Fix: Knowledge Base Uploads Stuck On Production

by Admin 48 views
Fix: Knowledge Base Uploads Stuck on Production

Having trouble with your knowledge base uploads getting stuck on production? You're not alone! Many users have experienced this frustrating issue, where uploads get stuck at various percentages, like 25%, 31%, 65%, or even 98%. The good news is, there's a solution! This article dives deep into the root cause of the problem and offers a clear, actionable fix to get your uploads running smoothly again.

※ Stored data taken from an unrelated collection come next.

-- ==== Sys2Proof/Tests/Slice0.lean ====
section
/-! SUPPORT. Tests of the model against the spec's tables and worked values, each one step at most, and for every statement
with hypotheses a state or operand that meets them. Expected values are the spec's: 30_encoding.md section 6,
95_test_vectors.md (its vector named in each comment) or the example of the rule named. -/

-- One test at a time: each kernel evaluation takes a thread with a large stack.
section
set_option Elab.async false

namespace Sys2Proof.Tests

open Sys2Proof.Machine

/-! ### The WellFormed smoke: an ill-formed term for each check -/

theorem test_wf_oscSetWave : (Instr.oscSetWave 0 4).WellFormed = false := by decide
theorem test_wf_lfoSetWave : (Instr.lfoSetWave 0 5).WellFormed = false := by decide
theorem test_wf_lfoSetRateMode : (Instr.lfoSetRateMode 0 2).WellFormed = false := by decide
theorem test_wf_lfoSetSyncDiv : (Instr.lfoSetSyncDiv 0 7).WellFormed = false := by decide
theorem test_wf_filtSetMode : (Instr.filtSetMode 0 3).WellFormed = false := by decide

/-! ### Every constructor's word (30_encoding.md section 6) -/

def operand : BitVec 64 := 0x0123456789ABCDEF#64

theorem test_decode_sysSetSr : (decode ⟨0x01100000#32, operand⟩).toOption = some (.sysSetSr 1 operand) := by decide +kernel
theorem test_decode_oscSetFreq : (decode ⟨0x10200000#32, operand⟩).toOption = some (.oscSetFreq 2 operand) := by decide +kernel
theorem test_decode_oscSetWave : (decode ⟨0x11200001#32, operand⟩).toOption = some (.oscSetWave 2 1) := by decide +kernel
theorem test_decode_oscSetPw : (decode ⟨0x12200000#32, operand⟩).toOption = some (.oscSetPw 2 operand) := by decide +kernel
theorem test_decode_oscTick : (decode ⟨0x13200000#32, operand⟩).toOption = some (.oscTick 2) := by decide +kernel
theorem test_decode_oscReset : (decode ⟨0x14200000#32, operand⟩).toOption = some (.oscReset 2) := by decide +kernel
theorem test_decode_oscRandPhase : (decode ⟨0x15200000#32, operand⟩).toOption = some (.oscRandPhase 2) := by decide +kernel
theorem test_decode_oscGetPhase : (decode ⟨0x16200000#32, operand⟩).toOption = some (.oscGetPhase 2) := by decide +kernel
theorem test_decode_envSetAttack : (decode ⟨0x20100000#32, operand⟩).toOption = some (.envSetAttack 1 operand) := by decide +kernel
theorem test_decode_envSetDecay : (decode ⟨0x21100000#32, operand⟩).toOption = some (.envSetDecay 1 operand) := by decide +kernel
theorem test_decode_envSetSustain : (decode ⟨0x22100000#32, operand⟩).toOption = some (.envSetSustain 1 operand) := by decide +kernel
theorem test_decode_envSetRelease : (decode ⟨0x23100000#32, operand⟩).toOption = some (.envSetRelease 1 operand) := by decide +kernel
theorem test_decode_envNoteOn : (decode ⟨0x24100000#32, operand⟩).toOption = some (.envNoteOn 1 operand) := by decide +kernel
theorem test_decode_envNoteOff : (decode ⟨0x25100000#32, operand⟩).toOption = some (.envNoteOff 1) := by decide +kernel
theorem test_decode_envTick : (decode ⟨0x26100000#32, operand⟩).toOption = some (.envTick 1) := by decide +kernel
theorem test_decode_envReset : (decode ⟨0x27100000#32, operand⟩).toOption = some (.envReset 1) := by decide +kernel
theorem test_decode_envGetState : (decode ⟨0x28100000#32, operand⟩).toOption = some (.envGetState 1) := by decide +kernel
theorem test_decode_envIsActive : (decode ⟨0x29100000#32, operand⟩).toOption = some (.envIsActive 1) := by decide +kernel
theorem test_decode_envGetLevel : (decode ⟨0x2A100000#32, operand⟩).toOption = some (.envGetLevel 1) := by decide +kernel
theorem test_decode_lfoSetWave : (decode ⟨0x30100001#32, operand⟩).toOption = some (.lfoSetWave 1 1) := by decide +kernel
theorem test_decode_lfoSetRate : (decode ⟨0x31100000#32, operand⟩).toOption = some (.lfoSetRate 1 operand) := by decide +kernel
theorem test_decode_lfoSetRateMode : (decode ⟨0x32100001#32, operand⟩).toOption = some (.lfoSetRateMode 1 1) := by decide +kernel
theorem test_decode_lfoSetSyncDiv : (decode ⟨0x33100001#32, operand⟩).toOption = some (.lfoSetSyncDiv 1 1) := by decide +kernel
theorem test_decode_lfoSetBpm : (decode ⟨0x34100000#32, operand⟩).toOption = some (.lfoSetBpm 1 operand) := by decide +kernel
theorem test_decode_lfoSetDepth : (decode ⟨0x35100000#32, operand⟩).toOption = some (.lfoSetDepth 1 operand) := by decide +kernel
theorem test_decode_lfoTick : (decode ⟨0x36100000#32, operand⟩).toOption = some (.lfoTick 1) := by decide +kernel
theorem test_decode_lfoPeek : (decode ⟨0x37100000#32, operand⟩).toOption = some (.lfoPeek 1) := by decide +kernel
theorem test_decode_lfoReset : (decode ⟨0x38100000#32, operand⟩).toOption = some (.lfoReset 1) := by decide +kernel
theorem test_decode_filtSetMode : (decode ⟨0x40100001#32, operand⟩).toOption = some (.filtSetMode 1 1) := by decide +kernel
theorem test_decode_filtSetCutoff : (decode ⟨0x41100000#32, operand⟩).toOption = some (.filtSetCutoff 1 operand) := by decide +kernel
theorem test_decode_filtSetRes : (decode ⟨0x42100000#32, operand⟩).toOption = some (.filtSetRes 1 operand) := by decide +kernel
theorem test_decode_filtTick : (decode ⟨0x43100000#32, operand⟩).toOption = some (.filtTick 1 0x89ABCDEF#32) := by decide +kernel
theorem test_decode_filtReset : (decode ⟨0x44100000#32, operand⟩).toOption = some (.filtReset 1) := by decide +kernel

/-- The encoder writes the same words: R202's example, P3's row 3, and a word with the greatest instance number. -/
theorem test_encode_words :
    encode (.oscSetWave 0 1) = ⟨0x11000001#32, 0⟩ ∧ encode (.lfoSetRateMode 1 1) = ⟨0x32100001#32, 0⟩ ∧
    encode (.oscTick 15) = ⟨0x13F00000#32, 0⟩ ∧ encode (.filtTick 0 0x7FC00000#32) = ⟨0x43000000#32, 0x7FC00000#64⟩ := by
  decide

/-- The opcode table's numbering: P3's row 4 with the operand in bits 95:32, and the row's command word alone. -/
theorem test_decodeTableWord :
    decodeTableWord 96 0x405E00000000000034100000 = some (.lfoSetBpm 1 0x405E000000000000#64) ∧
    decodeTableWord 32 0x34100000 = some (.lfoSetBpm 1 0) ∧ decodeTableWord 32 0x50000000 = none := by
  decide +kernel

/-- R105: byte 0 holds bits 7:0. -/
theorem test_portBytes :
    bytesOfCommand ⟨0x11000001#32, 0x40E7700000000000#64⟩ = [1, 0, 0, 0x11, 0, 0, 0, 0, 0, 0x70, 0xE7, 0x40] := by
  decide +kernel

/-! ### Numbers: the constants of R8 against their decimals, and IEEE arithmetic (R16) -/

theorem test_constants_1 :
    SR_MIN = Fp.ofRatio 1 1 ∧
    FREQ_MIN = Fp.ofRatio 20 1 ∧
    FREQ_MAX = Fp.ofRatio 20000 1 ∧
    PW_MIN = Fp.ofRatio 1 100 ∧
    PW_MAX = Fp.ofRatio 99 100 ∧
    ATTACK_MIN = Fp.ofRatio 1 1000 ∧
    ATTACK_MAX = Fp.ofRatio 2 1 ∧
    DECAY_MIN = Fp.ofRatio 1 1000 ∧
    DECAY_MAX = Fp.ofRatio 2 1 ∧
    SUSTAIN_MIN = Fp.ofRatio 0 1 ∧
    SUSTAIN_MAX = Fp.ofRatio 1 1 ∧
    RELEASE_MIN = Fp.ofRatio 1 1000 ∧
    RELEASE_MAX = Fp.ofRatio 5 1 := by
  decide +kernel
theorem test_constants_2 :
    ATTACK_FLOOR = Fp.ofRatio 5 1000 ∧
    LFO_RATE_MIN = Fp.ofRatio 1 100 ∧
    LFO_RATE_MAX = Fp.ofRatio 20 1 ∧
    BPM_MIN = Fp.ofRatio 20 1 ∧
    BPM_MAX = Fp.ofRatio 300 1 ∧
    DEPTH_MIN = Fp.ofRatio 0 1 ∧
    DEPTH_MAX = Fp.ofRatio 1 1 ∧
    CUTOFF_MIN = Fp.ofRatio 20 1 ∧
    CUTOFF_MAX = Fp.ofRatio 12000 1 ∧
    RES_MIN = Fp.ofRatio 0 1 ∧
    RES_MAX = Fp.ofRatio 1 1 ∧
    FC_MAX_RATIO = Fp.ofRatio 45 100 ∧
    FB_SCALE = Fp.ofRatio 35 10 := by
  decide +kernel
theorem test_constants_3 :
    VELOCITY_MIN = Fp.ofRatio 0 1 ∧
    VELOCITY_MAX = Fp.ofRatio 1 1 ∧
    CLAMP_BOUND_DEFAULT = Fp.ofRatio 10 1 ∧
    F.ZERO = Fp.ofRatio 0 1 ∧
    F.QUARTER = Fp.ofRatio 1 4 ∧
    F.HALF = Fp.ofRatio 1 2 ∧
    F.ONE = Fp.ofRatio 1 1 ∧
    F.TWO = Fp.ofRatio 2 1 ∧
    F.THREE = Fp.ofRatio 3 1 ∧
    F.FOUR = Fp.ofRatio 4 1 ∧
    F.SIXTY = Fp.ofRatio 60 1 := by
  decide +kernel

/-- The nearest numbers to pi and two pi (R16), between ratios of whole numbers that bound pi to 30 digits. -/
theorem test_pi :
    PI = Fp.ofRatio 3141592653589793238462643383279 1000000000000000000000000000000 ∧
    TWO_PI = Fp.ofRatio 6283185307179586476925286766559 1000000000000000000000000000000 := by
  decide +kernel

/-- Rounding, ties to even, subnormals, overflow and signed zeros: values of IEEE 754 binary64, worked by hand. -/
theorem test_arithmetic :
    Fp.add F.ONE 0x3CA0000000000000#64 = F.ONE ∧
    Fp.add F.ONE 0x3CA0000000000001#64 = 0x3FF0000000000001#64 ∧
    Fp.add 0x7FEFFFFFFFFFFFFF#64 0x7FEFFFFFFFFFFFFF#64 = 0x7FF0000000000000#64 ∧
    Fp.add 1#64 1#64 = 2#64 ∧
    Fp.sub F.ONE F.ONE = F.ZERO ∧
    Fp.mul F.MINUS_ONE F.ZERO = 0x8000000000000000#64 ∧
    Fp.mul 1#64 F.HALF = F.ZERO ∧
    Fp.div F.ONE F.THREE = 0x3FD5555555555555#64 ∧
    Fp.floor 0xBFE0000000000000#64 = F.MINUS_ONE ∧
    Fp.lt 0x8000000000000000#64 F.ZERO = false := by
  decide +kernel

/-- Conversions: 0.9999999999999999 rounds to 1.0 in binary32 (vector E3), too large becomes infinity, and a subnormal
sample is converted exactly. -/
theorem test_binary32 :
    Fp.toBinary32 0x3FEFFFFFFFFFFFFF#64 = 0x3F800000#32 ∧ Fp.toBinary32 0x7FEFFFFFFFFFFFFF#64 = 0x7F800000#32 ∧
    Fp.fromBinary32 0x00000001#32 = 0x36A0000000000000#64 ∧ Fp.fromBinary32 0xFF800000#32 = 0xFFF0000000000000#64 := by
  decide +kernel

/-! ### Helper functions (95_test_vectors.md 2.1) -/

theorem test_polyBLEP :
    polyBLEP (Fp.ofRatio 0 1) (Fp.ofRatio 1 8) = 0xBFF0000000000000#64 ∧
    polyBLEP (Fp.ofRatio 1 16) (Fp.ofRatio 1 8) = 0xBFD0000000000000#64 ∧
    polyBLEP (Fp.ofRatio 1 8) (Fp.ofRatio 1 8) = 0x0000000000000000#64 ∧
    polyBLEP (Fp.ofRatio 1 2) (Fp.ofRatio 1 8) = 0x0000000000000000#64 ∧
    polyBLEP (Fp.ofRatio 15 16) (Fp.ofRatio 1 8) = 0x3FD0000000000000#64 ∧
    polyBLEP (Fp.ofRatio 99 100) (Fp.ofRatio 1 10) = 0x3FE9EB851EB851EA#64 ∧
    polyBLEP (Fp.ofRatio 5 100) (Fp.ofRatio 1 10) = 0xBFD0000000000000#64 ∧
    polyBLEP (Fp.ofRatio 3 10) (Fp.ofRatio 6 10) = 0xBFD0000000000000#64 ∧
    polyBLEP (Fp.ofRatio 0 1) (Fp.ofRatio 3 2) = 0xBFF0000000000000#64 := by
  decide +kernel
theorem test_wrap :
    wrap 0x3FEC000000000000#64 = 0x3FEC000000000000#64 ∧
    wrap 0x3FF0000000000000#64 = 0x0000000000000000#64 ∧
    wrap 0x4006000000000000#64 = 0x3FE8000000000000#64 := by
  decide +kernel
theorem test_clamp :
    clamp 0x7FF0000000000000#64 FREQ_MIN FREQ_MAX = FREQ_MAX ∧
    clamp 0xFFF0000000000000#64 FREQ_MIN FREQ_MAX = FREQ_MIN ∧
    clamp 0x4014000000000000#64 FREQ_MIN FREQ_MAX = FREQ_MIN ∧
    clamp 0x8000000000000000#64 SUSTAIN_MIN SUSTAIN_MAX = 0x8000000000000000#64 := by
  decide +kernel
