-- ==== Sys2Proof/Machine/ObjectMap.lean ====
section
/-! DEFINITION. The object and register map (chapter 05, with Tables 2-8 to 2-12 and 3-14 to 3-17): for every word
its access masks and its reset value. -/

namespace Sys2Proof.Machine
open Sys2Proof

/-- What the map says of one word: which bits are RW, WS, RO, W1C and WP, and the value after reset (R128).
A bit in none of the five masks is RSV (R3). -/
structure WInfo where
  rw : Word := 0#32
  ws : Word := 0#32
  ro : Word := 0#32
  w1c : Word := 0#32
  wp : Word := 0#32
  reset : Word := 0#32
  deriving DecidableEq, Repr

/-- A word that the map does not list: RSV throughout (R126). -/
def wRsv : WInfo := {}
/-- A word with RW bits. -/
def wRw (m r : Word) : WInfo := { rw := m, reset := r }
/-- A word with WS bits. -/
def wWs (m r : Word) : WInfo := { ws := m, reset := r }
/-- A word with RO bits. -/
def wRo (m r : Word) : WInfo := { ro := m, reset := r }
/-- A word with WP bits. -/
def wWp (m r : Word) : WInfo := { wp := m, reset := r }
/-- A whole counter that writing ones clears. -/
def wW1c : WInfo := { w1c := 0xFFFFFFFF#32 }
/-- Every bit of a word. -/
def allOnes : Word := 0xFFFFFFFF#32

/-- SYS[0] (Tables 3-15 to 3-17, 5-3). -/
def sysInfo (w : Nat) : WInfo :=
  match w with
  | 0x00 | 0x01 | 0x02 | 0x08 | 0x09 => wRo allOnes 0#32
  | 0x03 => wRo 0x7#32 0#32
  | 0x04 => wRo 0xF#32 0#32
  | 0x10 => wRw 0x1#32 0x1#32
  | 0x14 | 0x15 | 0x16 | 0x17 => wRo 0xFFFF03FF#32 0#32
  | 0x18 | 0x19 | 0x1A | 0x1B | 0x1C | 0x1D | 0x1E | 0x1F => wRo allOnes 0#32
  | 0x20 | 0x21 => wRw 0xFFFF#32 0#32
  | 0x22 => wRo 0xFFFF#32 0#32
  | _ => wRsv
/-- MODE[0] (Tables 2-8 to 2-11). -/
def modeInfo (w : Nat) : WInfo :=
  match w with
  | 0x00 => wRo 0x00FF0F77#32 0#32
  | 0x01 => wRw 0x30F#32 0x4#32
  | 0x02 => wRw 0x8F8F#32 0#32
  | 0x03 => wRo allOnes 0#32
  | _ => wRsv
/-- TB[0–4] (Table 5-4). -/
def tbInfo (i w : Nat) : WInfo :=
  if i = 0 then
    match w with
    | 0x00 => wRo 0xFFFF#32 0#32
    | 0x01 | 0x02 => wRo allOnes 0#32
    | 0x03 => wRo 0xFF0001FF#32 0#32
    | _ => wRsv
  else if w % 4 = 3 then wRsv else wRo allOnes 0#32
/-- REF words (Table 5-5). -/
def refInfo (i w : Nat) : WInfo :=
  if i ≤ 15 then
    match w with
    | 0x00 => if i ≤ 3 then wRw 0xFFFF0003#32 0#32 else if i = 4 then wRw 0xFFFF0003#32 1#32
              else wRw 0xFFFF0003#32 2#32
    | 0x01 => if i ≤ 4 then wRw allOnes (field 16 16 500 ||| 200#32) else wRw allOnes (field 16 16 20000 ||| 5000#32)
    | 0x02 => wRw allOnes (field 16 16 2000 ||| 4#32)
    | 0x03 => wRo 0xFFFF0007#32 0#32
    | _ => wRsv
  else if i = 16 then
    match w with
    | 0x00 => wRo 0x3#32 0#32
    | 0x01 => wRw 0x1FF#32 16#32
    | 0x02 => wRw allOnes (field 16 16 60 ||| 2000#32)
    | 0x03 => wRw allOnes 0x76543210#32
    | 0x04 => wRw allOnes 0xFEDCBA98#32
    | _ => wRsv
  else if w = 0 then wRw 0xFFFF01FF#32 0#32 else wRsv
/-- SYN words (Table 5-6); every word of SYN[11] is RO to the host (R137). -/
def synInfo (i w : Nat) : WInfo :=
  let m : Word := match w with
    | 0x00 => allOnes | 0x01 => 0xFFFFFF#32 | 0x02 => 0xFFF#32 | 0x03 => 0xFF0F#32
    | 0x04 => if i ≤ 3 then 3#32 else 0#32 | _ => 0#32
  let r : Word := match w with
    | 0x01 => 1#32 | 0x02 => 2#32 | _ => 0#32
  if i = 11 ∨ w = 3 then wRo m r else wRw m r
/-- PLK, DPS, EDP and CSI words (Table 5-7). -/
def portInfo (cls w : Nat) : WInfo :=
  match cls, w with
  | 0x08, 0x00 => wRo 0x3FFF#32 0xF00#32
  | 0x08, 0x01 | 0x08, 0x02 | 0x08, 0x03 | 0x08, 0x06 => wRo allOnes 0#32
  | 0x08, 0x04 => wRw 0x1F37#32 4#32
  | 0x08, 0x05 => wRw allOnes 1024#32
  | 0x09, 0x00 => wRw 0xF7#32 6#32
  | 0x09, 0x01 => wRo allOnes 0#32
  | 0x0A, 0x00 => wRw 0x3F#32 (field 3 3 4)
  | 0x0A, 0x01 => wRw 0x1F#32 0#32
  | 0x0B, 0x00 => wRw 0xFFFF0007#32 (field 16 16 1500 ||| 4#32)
  | 0x0B, 0x01 => wRo allOnes 0#32
  | _, _ => wRsv
/-- CAP, RTE, OUT and LYR words (Table 5-8). -/
def pathInfo (cls w : Nat) : WInfo :=
  match cls, w with
  | 0x10, 0x00 => wRo 0xFF0F#32 0#32
  | 0x10, 0x01 => wWs 0xFF03#32 0#32
  | 0x10, 0x02 => wWs allOnes 0#32
  | 0x10, 0x03 | 0x10, 0x04 | 0x10, 0x06 => wRo allOnes 0#32
  | 0x10, 0x05 => wRw allOnes 0#32
  | 0x10, 0x07 => wW1c
  | 0x11, 0x00 => wRo allOnes 0#32
  | 0x11, 0x01 => wWs 0x1FF#32 0x100#32
  | 0x12, 0x00 => wRo allOnes 0#32
  | 0x12, 0x04 | 0x12, 0x05 | 0x12, 0x07 | 0x12, 0x08 => wWs 0xFFFF#32 0#32
  | 0x12, 0x01 | 0x12, 0x02 | 0x12, 0x03 | 0x12, 0x06 | 0x12, 0x09 | 0x12, 0x0B => wWs allOnes 0#32
  | 0x12, 0x0A => wRw 0x3FFFFFFF#32 0#32
  | 0x12, 0x0C | 0x12, 0x0D => wWs 1#32 0#32
  | 0x13, 0x00 | 0x13, 0x09 | 0x13, 0x0A => wRo allOnes 0#32
  | 0x13, 0x01 | 0x13, 0x02 | 0x13, 0x03 | 0x13, 0x04 | 0x13, 0x05 => wWs allOnes 0#32
  | 0x13, 0x06 => wWs allOnes 0x3FF#32
  | 0x13, 0x07 => wWs allOnes 0xFFFF#32
  | 0x13, 0x08 => wWs allOnes 0x000400FF#32
  | _, _ => wRsv
/-- VIT, SCL, WRP, CLR and FRC words (Table 5-9, and Table 16-5 for the matrix); CLR_TBL_WIN words live in the
colour tables, not here (R141). -/
def videoInfo (cls i w : Nat) : WInfo :=
  match cls with
  | 0x14 =>
    if i ≥ 64 then (if w ≤ 1 then wRo allOnes 0#32 else wRsv)
    else match w with
      | 0x00 | 0x06 => wRo allOnes 0#32
      | 0x01 | 0x02 | 0x03 | 0x05 => wWs allOnes 0#32
      | 0x04 => wWs allOnes 0x03FF03FF#32
      | _ => wRsv
  | 0x15 => match w with
    | 0x00 => wRo allOnes 0#32
    | 0x01 => wWs allOnes 0x88#32
    | _ => wRsv
  | 0x16 => match w with
    | 0x00 => wRo allOnes 0#32
    | 0x01 => wWs 0x1FFFFF#32 0#32
    | 0x02 => wWs allOnes 0#32
    | _ => wRsv
  | 0x17 =>
    if w ≥ 0x80 then wWs allOnes 0#32
    else match w with
      | 0x00 => wWs allOnes 1#32
      | 0x01 => wWs allOnes 2#32
      | 0x02 => wWs allOnes 1#32
      | 0x03 | 0x05 => wWs allOnes 0x4000#32
      | 0x04 | 0x06 => wWs allOnes 0#32
      | 0x07 => wWs 0xFFFF#32 0x4000#32
      | 0x10 => wRw allOnes 0#32
      | _ => wRsv
  | 0x18 => match w with
    | 0x00 => wWs allOnes 0#32
    | 0x01 => wRo allOnes 0#32
    | _ => wRsv
  | _ => wRsv
/-- FST and AUD words (Table 5-10). -/
def memAudInfo (cls i w : Nat) : WInfo :=
  if cls = 0x19 then
    (if w = 0 then wRo allOnes 0#32 else if w ≤ 4 then wW1c else wRsv)
  else if i ≤ 7 then
    (if w = 0 then wRw allOnes 0#32 else if w = 1 then wRw 0xFF#32 (field 0 8 (16 * i)) else wRsv)
  else if i ≤ 71 then
    (if w = 0 then wRw allOnes 0xFFFF#32 else if w = 1 then wRo allOnes 0#32 else wRsv)
  else wRo allOnes 0xFFFF#32
/-- BMX, WNG, THM, LDG, VLT, EVT and PRS words (Tables 5-11 to 5-13, 2-12, 3-14). The reset value of a PRS
word is the one manufacture writes (R54, R90; host words start at 0). -/
def supportInfo (cls i w : Nat) : WInfo :=
  match cls with
  | 0x20 => if w = 0 then wRo allOnes 0#32 else if w = 1 then wW1c else wRsv
  | 0x21 => if w ≤ 1 then wRo allOnes 0#32 else if w = 2 then wRw 0x1F#32 0x1F#32 else wRsv
  | 0x22 =>
    if i = 14 then (if w = 0 then wRw allOnes 0#32 else if w = 1 then wRw 0x3FFF#32 0x3FFF#32 else wRsv)
    else if w = 0 then wRo 0xFFFF#32 0#32 else if w = 1 then wRw allOnes 0x00736964#32
    else if w = 2 then wRw 0xFF#32 5#32 else wRsv
  | 0x23 => if w ≤ 2 then wRo allOnes 0#32 else wRsv
  | 0x24 => if w = 0 then wRo allOnes 0#32 else wRsv
  | 0x25 => if i = 0 then wRw allOnes 1#32 else if w ≤ 8 then wRo allOnes 0#32 else wRsv
  | 0x26 =>
    if i = 0 then
      match w with
      | 0x00 => wWp 0x77#32 0x61#32
      | 0x01 => wWp 0x7F1F01#32 (field 16 7 0x4C)
      | 0x02 => wWp 0x3FFFFFF#32 0#32
      | 0x03 => wWp 0xF#32 0#32
      | _ => if 8 ≤ w ∧ w ≤ 15 then wWp allOnes 0#32 else wRsv
    else if w ≤ 3 ∨ (8 ≤ w ∧ w ≤ 15) then wRo 0x3F3FFFFF#32 0#32 else wRsv
  | _ => wRsv

/-- The map entry of a word. -/
def wordInfo (cls i w : Nat) : WInfo :=
  match cls with
  | 0x00 => sysInfo w
  | 0x01 => modeInfo w
  | 0x02 => tbInfo i w
  | 0x03 => refInfo i w
  | 0x04 => synInfo i w
  | 0x08 | 0x09 | 0x0A | 0x0B => portInfo cls w
  | 0x10 | 0x11 | 0x12 | 0x13 => pathInfo cls w
  | 0x14 | 0x15 | 0x16 | 0x17 | 0x18 => videoInfo cls i w
  | 0x19 | 0x1A => memAudInfo cls i w
  | 0x20 | 0x21 | 0x22 | 0x23 | 0x24 | 0x25 | 0x26 => supportInfo cls i w
  | _ => wRsv
/-- The map entry of the word at an address. -/
def infoAt (a : Addr) : WInfo := wordInfo (clsOf a) (instOf a) (wordOf a)
/-- The value a stored word has after reset, by its storage number. -/
def resetWord (k : Nat) : Word := (infoAt (BitVec.ofNat 24 (k % 16777216))).reset

/-- The safety-state words: all of MODE[0], VIT, SYN and REF, OUT words 0x02 to 0x09 and 0x0D (R130). -/
def isSafety (a : Addr) : Bool :=
  let c := clsOf a
  let w := wordOf a
  [0x01, 0x14, 0x04, 0x03].contains c || (decide (c = 0x12) && ((decide (2 ≤ w) && decide (w ≤ 9)) || decide (w = 0x0D)))
/-- The words that belong to the PRS class and go through to the Ledger (R103). -/
def isPrs (a : Addr) : Bool := decide (clsOf a = 0x26)
/-- Whether an image may set the word: RW and WS words outside LDG, VLT and PRS, or an RSV word (R37, R129). -/
def imageMaySet (a : Addr) : Bool :=
  let i := infoAt a
  decide (i.ro = 0#32) && decide (i.w1c = 0#32) && decide (i.wp = 0#32) && !([0x23, 0x24, 0x26].contains (clsOf a))

end Sys2Proof.Machine
end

The Problem: Stuck Knowledge Base Uploads

So, what's the deal? You kick off a knowledge base upload, everything seems fine initially, but then it grinds to a halt. It's like hitting a brick wall, and you're left wondering why. This issue primarily affects production environments, while uploads often work perfectly fine on local setups.

Here are some examples of stuck uploads reported by users:

  • "Awareness: The Perils and Opportunities of Reality" - Stuck at 50/162 chunks (31%)
  • "Rewire: A Radical Approach..." - Stuck at 150/229 chunks (65%)
  • "The Untethered Soul" - Stuck at 192/196 chunks (98%)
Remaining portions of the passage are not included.